Practice: Chromosomal inheritance questions
Evidence that DNA is genetic material 1
Evidence that DNA is genetic material 2
So if a woman has hemophilia and has a son, then he would have to have hemophilia too, right?
Yes, because she would give the X chromosome with that hemophilia allele to him and the dad would give a Y chromosome as it is a son, so his X chromosome would have the hemophilia trait meaning he would have it too.

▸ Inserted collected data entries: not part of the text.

/-- The scheduler changes in its base-actuator outputs and in the elements taken off at the next crossing at most
(R25, R32). -/
def ActuatorsOnly (s t : State) : Prop :=
  t.power = { s.power with
    base := t.power.base, shed := t.power.shed
    cavityZeroed := t.power.cavityZeroed, heatBarred := t.power.heatBarred }

/-- The descale changes in its count of a wait for a pool at most (R110). -/
def WaitOnly (s t : State) : Prop :=
  t.descale = { s.descale with waitMs := t.descale.waitMs, waitNoted := t.descale.waitNoted }

/-- What settles at once after a command: outputs, actuators and counted waits. -/
def SettlesOnly (s t : State) : Prop := OutputsOnly s t ∧ ActuatorsOnly s t ∧ WaitOnly s t

/-- The line as a received frame leaves it at its closing mark (R62, R71): IDLE, and the malformation count 0. The
queue is for the statement to give. -/
def FrameClosed (driven : Bool) (s t : State) : Prop :=
  t.line = { s.line with
    state := .idle, breakSeen := false, malformed := 0, verdictDriven := driven
    txBytes := t.line.txBytes, queue := t.line.queue }

/-- A frame whose closing mark shows a dominant level: what was judged at its verdict slot (R68, R70). -/
def closingMarkOf : MalformGround → Option (Option FrameContent)
  | .closingMarkDominant _ content => some content
  | _ => none

/-- The shares change in what a well-formed frame tells of its sender: the entry of that station alone (R38). -/
def SenderHeard (n : Nat) (s t : State) : Prop :=
  t.share = { s.share with table := t.share.table }
    ∧ t.share.table = updateEntry n (refreshEntry s.share.floor) s.share.table

/-! ### Conditions on the state -/

/-- The generator's state agrees with whether steam is wanted, so that R82 changes nothing. -/
def GenSettled (s : State) : Prop :=
  s.startup.restarting = true ∨ frozen s = false
    ∨ (s.steam.gen = .empty ∧ steamWanted s = false)
    ∨ ((s.steam.gen = .filling ∨ s.steam.gen = .heating ∨ s.steam.gen = .ready) ∧ steamWanted s = true)
    ∨ (s.steam.gen = .cooling ∧ steamWanted s = false)
    ∨ s.steam.gen = .draining ∨ s.steam.gen = .service ∨ s.steam.gen = .fault

/-- A frame that is received voids no RAISE, no pool waits to be decided again (R44), and it brings no re-initialisation:
the part is numbered, it has no RAISE in its queue, and no restart waits for the end of an own frame alone (R160, log
entry 16). -/
def LineFree (s : State) : Prop :=
  unnumbered s = false ∧ (∀ p, raiseQueued p s = false) ∧ s.share.redecide = PerPool.all false
    ∧ (s.startup.restarting = false ∨ sendingFrame s = none ∨ restartDue s = false)

/-- A command of the partner panel is judged by its owner (R155): no CONFIG_FAULT is held and no RESTART runs. -/
def PanelFree (s : State) : Prop :=
  LineFree s ∧ s.superv.configFault = false ∧ s.startup.restarting = false

/-- A frame stands in the queue and waits. -/
def Queued (f : TxFrame) (t : State) : Prop := (⟨f, false⟩ : QEntry) ∈ t.line.queue

/-- What a command of the partner panel touches beside its own effect: the line at its closing mark, the sender's entry,
and what settles at once. -/
def PanelFrame (s t : State) : Prop :=
  FrameClosed false s t ∧ SenderHeard s.startup.partner s t ∧ SettlesOnly s t

/-- The program stands: the Recipe Engine changes in its count of a withheld reason at most (R138). -/
def ProgramStands (s t : State) : Prop := t.recipe = { s.recipe with withheldMs := t.recipe.withheldMs }
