/-- R142, R144, R146, R147, R148, R149: an excursion that starts counts a strike, takes the consequence of its map or
TRIP at the strike limit, and is told with its detail: NOTE does nothing more, CUT takes every demand and every element
away, and TRIP sets the latch, opens the relay, gives the POWER hold up and faults an active program. An excursion that
ends leaves its side CLEAR, lifts its consequence and leaves the latch and the relay as they are; while CORE shows its
probe absent no recovery runs out. That a TRIP with the latch already set leaves the hold is read from R42 (log entry
35); that an active descale faults at once also during a RESTART is the model's choice (log entry 58). -/
def Obligations.ExcursionsTakeTheirConsequence : Prop :=
  (∀ (s : State) (c : Channel) (d : Side), unnumbered s = false → GenSettled s → s.line.queue = [] →
      d ≠ .fixed ∨ c = .cav → (sideRec s.superv c d).state = .pending → otherInExcursion s.superv c d = false →
      ∃ t, exec (.excursionStart c d) s = .next t
        ∧ sideRec t.superv c d = ⟨.active, 0, (sideRec t.superv c d).cons⟩
        ∧ (sideRec t.superv c d).cons
            = (if d = .fixed then .trip
              else if (s.startup.channels.get c).strikeLimit ≠ 0
                  ∧ (s.startup.channels.get c).strikeLimit ≤ min 15 (s.superv.strikes.get c + 1) then .trip
              else if d = .low then (s.startup.channels.get c).lowMap else (s.startup.channels.get c).highMap)
        ∧ t.superv.strikes.get c
            = (if d = .fixed then s.superv.strikes.get c else min 15 (s.superv.strikes.get c + 1))
        ∧ Queued (.notice .channelExcursion (noticeTag s.recipe) s.recipe.cur
            (channelCode c * 256 + sideCode d * 64 + (sideRec t.superv c d).cons.code * 16 + 1)) t
        ∧ ((sideRec t.superv c d).cons = .note →
            t.superv.trip = s.superv.trip ∧ t.superv.relayClosed = s.superv.relayClosed
            ∧ ProgramStands s t ∧ OnlyTouches [.line, .recipe, .superv] s t)
        ∧ ((sideRec t.superv c d).cons = .cut →
            t.superv.trip = s.superv.trip ∧ t.superv.relayClosed = s.superv.relayClosed
            ∧ (cutInForce s.superv = false → cutInForce t.superv = true → t.climate.demTop = 0 ∧ t.climate.demBottom = 0
              ∧ t.climate.demRing = 0 ∧ t.climate.steamDemand = 0 ∧ t.climate.integ = s.climate.integ
              ∧ (s.power.inFrame = true → t.power.shed = PerElement.all true))
            ∧ ProgramStands s t ∧ t.share = s.share)
        ∧ ((sideRec t.superv c d).cons = .trip →
            t.superv.trip = true ∧ t.superv.relayClosed = false
            ∧ (s.superv.trip = false → t.share.holds.power = 0)
            ∧ t.climate.demTop = 0 ∧ t.climate.demBottom = 0 ∧ t.climate.demRing = 0 ∧ t.climate.steamDemand = 0
            ∧ (s.power.inFrame = true → t.power.shed = PerElement.all true)
            ∧ (programActive s.recipe = true → t.recipe.state = .faulted ∧ t.recipe.store = s.recipe.store
              ∧ t.climate.profile = none)
            ∧ (descaleActive s.descale = true → t.descale.phase = (if s.steam.acid then .holdAcid else .off)))
        ∧ t.startup = s.startup ∧ t.pending = s.pending)
    ∧ (∀ (s : State) (c : Channel) (d : Side), unnumbered s = false → GenSettled s → d ≠ .fixed ∨ c = .cav →
      (sideRec s.superv c d).state = .recovering → (s.superv.readings.get c).cond.showsAbsent = false →
      (∀ o ∈ otherSide d, (sideRec s.superv c o).state ≠ .pending) →
      ∃ t, exec (.excursionEnd c d) s = .next t
        ∧ sideRec t.superv c d = SideRec.cleared
        ∧ Queued (.notice .channelExcursion (noticeTag s.recipe) s.recipe.cur
            (channelCode c * 256 + sideCode d * 64 + (sideRec s.superv c d).cons.code * 16)) t
        ∧ t.superv.trip = s.superv.trip ∧ t.superv.relayClosed = s.superv.relayClosed
        ∧ t.superv.strikes = s.superv.strikes ∧ t.climate = s.climate
        ∧ SettlesOnly s t ∧ ProgramStands s t ∧ OnlyTouches [.power, .line, .steam, .descale, .recipe, .superv] s t)
    ∧ (∀ (s : State) (d : Side), (s.superv.readings.get .core).cond.showsAbsent = true →
      exec (.excursionEnd .core d) s = .next s)
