@[simp] theorem startWaiting_frame (c : Channel) (d : Side) (s : State) :
    (startWaiting c d s).pending = s.pending ∧ (startWaiting c d s).startup = s.startup := by
  unfold startWaiting
  (repeat' split) <;> simp

@[simp] theorem endExcursion_frame (c : Channel) (d : Side) (s : State) :
    (endExcursion c d s).pending = s.pending ∧ (endExcursion c d s).startup = s.startup := by
  simp [endExcursion]

@[simp] theorem excursionStart_frame (c : Channel) (d : Side) (s : State) :
    (excursionStart c d s).pending = s.pending ∧ (excursionStart c d s).startup = s.startup := by
  unfold excursionStart
  (repeat' split) <;> simp

@[simp] theorem excursionEnd_frame (c : Channel) (d : Side) (s : State) :
    (excursionEnd c d s).pending = s.pending ∧ (excursionEnd c d s).startup = s.startup := by
  unfold excursionEnd
  (repeat' split) <;> simp

@[simp] theorem probeInput_frame (shows : Bool) (s : State) :
    (probeInput shows s).pending = s.pending ∧ (probeInput shows s).startup = s.startup
      ∧ (probeInput shows s).climate = s.climate ∧ (probeInput shows s).power = s.power
      ∧ (probeInput shows s).share = s.share ∧ (probeInput shows s).line = s.line
      ∧ (probeInput shows s).steam = s.steam ∧ (probeInput shows s).descale = s.descale
      ∧ (probeInput shows s).superv = s.superv := by
  simp [probeInput]

@[simp] theorem sensorReading_frame (x : SensorInputs) (s : State) :
    (sensorReading x s).pending = s.pending ∧ (sensorReading x s).startup = s.startup := by
  simp [sensorReading]

@[simp] theorem channelFails_frame (c : Channel) (s : State) :
    (channelFails c s).pending = s.pending ∧ (channelFails c s).startup = s.startup
      ∧ (channelFails c s).climate = s.climate := by
  simp only [channelFails]
  (repeat' split) <;> simp

@[simp] theorem presentMains_frame (v : Nat) (s : State) :
    (presentMains v s).pending = s.pending ∧ (presentMains v s).startup = s.startup
      ∧ (presentMains v s).climate = s.climate ∧ (presentMains v s).power = s.power
      ∧ (presentMains v s).share = s.share ∧ (presentMains v s).line = s.line
      ∧ (presentMains v s).steam = s.steam ∧ (presentMains v s).descale = s.descale
      ∧ (presentMains v s).recipe = s.recipe := by
  simp [presentMains]

@[simp] theorem endCoreExcursion_frame (d : Side) (s : State) :
    (endCoreExcursion d s).pending = s.pending ∧ (endCoreExcursion d s).startup = s.startup := by
  unfold endCoreExcursion
  (repeat' split) <;> simp

@[simp] theorem probeLost_frame (s : State) :
    (probeLost s).pending = s.pending ∧ (probeLost s).startup = s.startup := by
  simp [probeLost]

@[simp] theorem probeStateChange_frame (s : State) :
    (probeStateChange s).pending = s.pending ∧ (probeStateChange s).startup = s.startup := by
  unfold probeStateChange
  (repeat' split) <;> simp

@[simp] theorem relayFeedback_frame (closed : Bool) (s : State) :
    (relayFeedback closed s).pending = s.pending ∧ (relayFeedback closed s).startup = s.startup
      ∧ (relayFeedback closed s).climate = s.climate ∧ (relayFeedback closed s).power = s.power
      ∧ (relayFeedback closed s).share = s.share ∧ (relayFeedback closed s).line = s.line
      ∧ (relayFeedback closed s).steam = s.steam ∧ (relayFeedback closed s).descale = s.descale
      ∧ (relayFeedback closed s).recipe = s.recipe := by
  simp [relayFeedback]

@[simp] theorem relayOpenFault_frame (s : State) :
    (relayOpenFault s).pending = s.pending ∧ (relayOpenFault s).startup = s.startup := by
  unfold relayOpenFault
  (repeat' split) <;> simp

@[simp] theorem relayWelded_frame (s : State) :
    (relayWelded s).pending = s.pending ∧ (relayWelded s).startup = s.startup
      ∧ (relayWelded s).climate = s.climate := by
  unfold relayWelded
  (repeat' split) <;> simp

@[simp] theorem relayRestore_frame (s : State) :
    (relayRestore s).pending = s.pending ∧ (relayRestore s).startup = s.startup
      ∧ (relayRestore s).climate = s.climate ∧ (relayRestore s).power = s.power
      ∧ (relayRestore s).share = s.share ∧ (relayRestore s).steam = s.steam
      ∧ (relayRestore s).descale = s.descale ∧ (relayRestore s).recipe = s.recipe := by
  unfold relayRestore
  (repeat' split) <;> simp

@[simp] theorem startCheck_frame (s : State) :
    (startCheck s).pending = s.pending ∧ (startCheck s).startup = s.startup ∧ (startCheck s).climate = s.climate
      ∧ (startCheck s).power = s.power ∧ (startCheck s).share = s.share ∧ (startCheck s).line = s.line
      ∧ (startCheck s).steam = s.steam ∧ (startCheck s).descale = s.descale ∧ (startCheck s).recipe = s.recipe := by
  unfold startCheck
  (repeat' split) <;> simp

@[simp] theorem clearJudging_frame (s : State) :
    (clearJudging s).pending = s.pending
      ∧ (clearJudging s).startup = s.startup
      ∧ (clearJudging s).climate = s.climate
      ∧ (clearJudging s).power = s.power
      ∧ (clearJudging s).share = s.share
      ∧ (clearJudging s).line = s.line
      ∧ (clearJudging s).steam = s.steam
      ∧ (clearJudging s).descale = s.descale
      ∧ (clearJudging s).recipe = s.recipe := by
  simp [clearJudging]

@[simp] theorem startJudging_frame (s : State) :
    (startJudging s).pending = s.pending ∧ (startJudging s).startup = s.startup
      ∧ (startJudging s).climate = s.climate ∧ (startJudging s).power = s.power
      ∧ (startJudging s).share = s.share ∧ (startJudging s).line = s.line ∧ (startJudging s).steam = s.steam
      ∧ (startJudging s).descale = s.descale ∧ (startJudging s).recipe = s.recipe := by
  simp [startJudging]

@[simp] theorem takeConfigFault_frame (s : State) :
    (takeConfigFault s).pending = s.pending ∧ (takeConfigFault s).startup = s.startup := by
  simp [takeConfigFault]

@[simp] theorem configCheck_frame (s : State) :
    (configCheck s).pending = s.pending ∧ (configCheck s).startup = s.startup := by
  unfold configCheck
  (repeat' split) <;> simp

end Sys2Proof.Machine
end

Hemophilia is a disease that makes it difficult for your blood to clot. So if someone with hemophilia were to get cut, this would probably make them bleed for a long time before it stopped. That fact that it is sex-linked though makes it particularly interesting. Since women have two x chromosomes, they are less likely to suffer from homophilia because they have an extra x chromosome which will be able to make the clotting protein correctly even if the other can't. Men do not have that type of insurance. If their x chromosome is defective in that way then they will have it.
are the x and y chromosomes part of the 22 pairs of chromosomes (the autosomal) or would that be a 23rd pair???
x and y chromosomes are not parts of autosomal chromosome. they are 23 pair

Technically yes, as there is a condition known as XYY syndrome where an error in sperm cell formation will leave a sperm cell with two Y chromosomes. However, no one can only have two Y's, as the mother's egg will always provide an X.
ive heard about people with too many or too few sex chromosomes, but what happens if a person doesn't have any sex chromosomes at all?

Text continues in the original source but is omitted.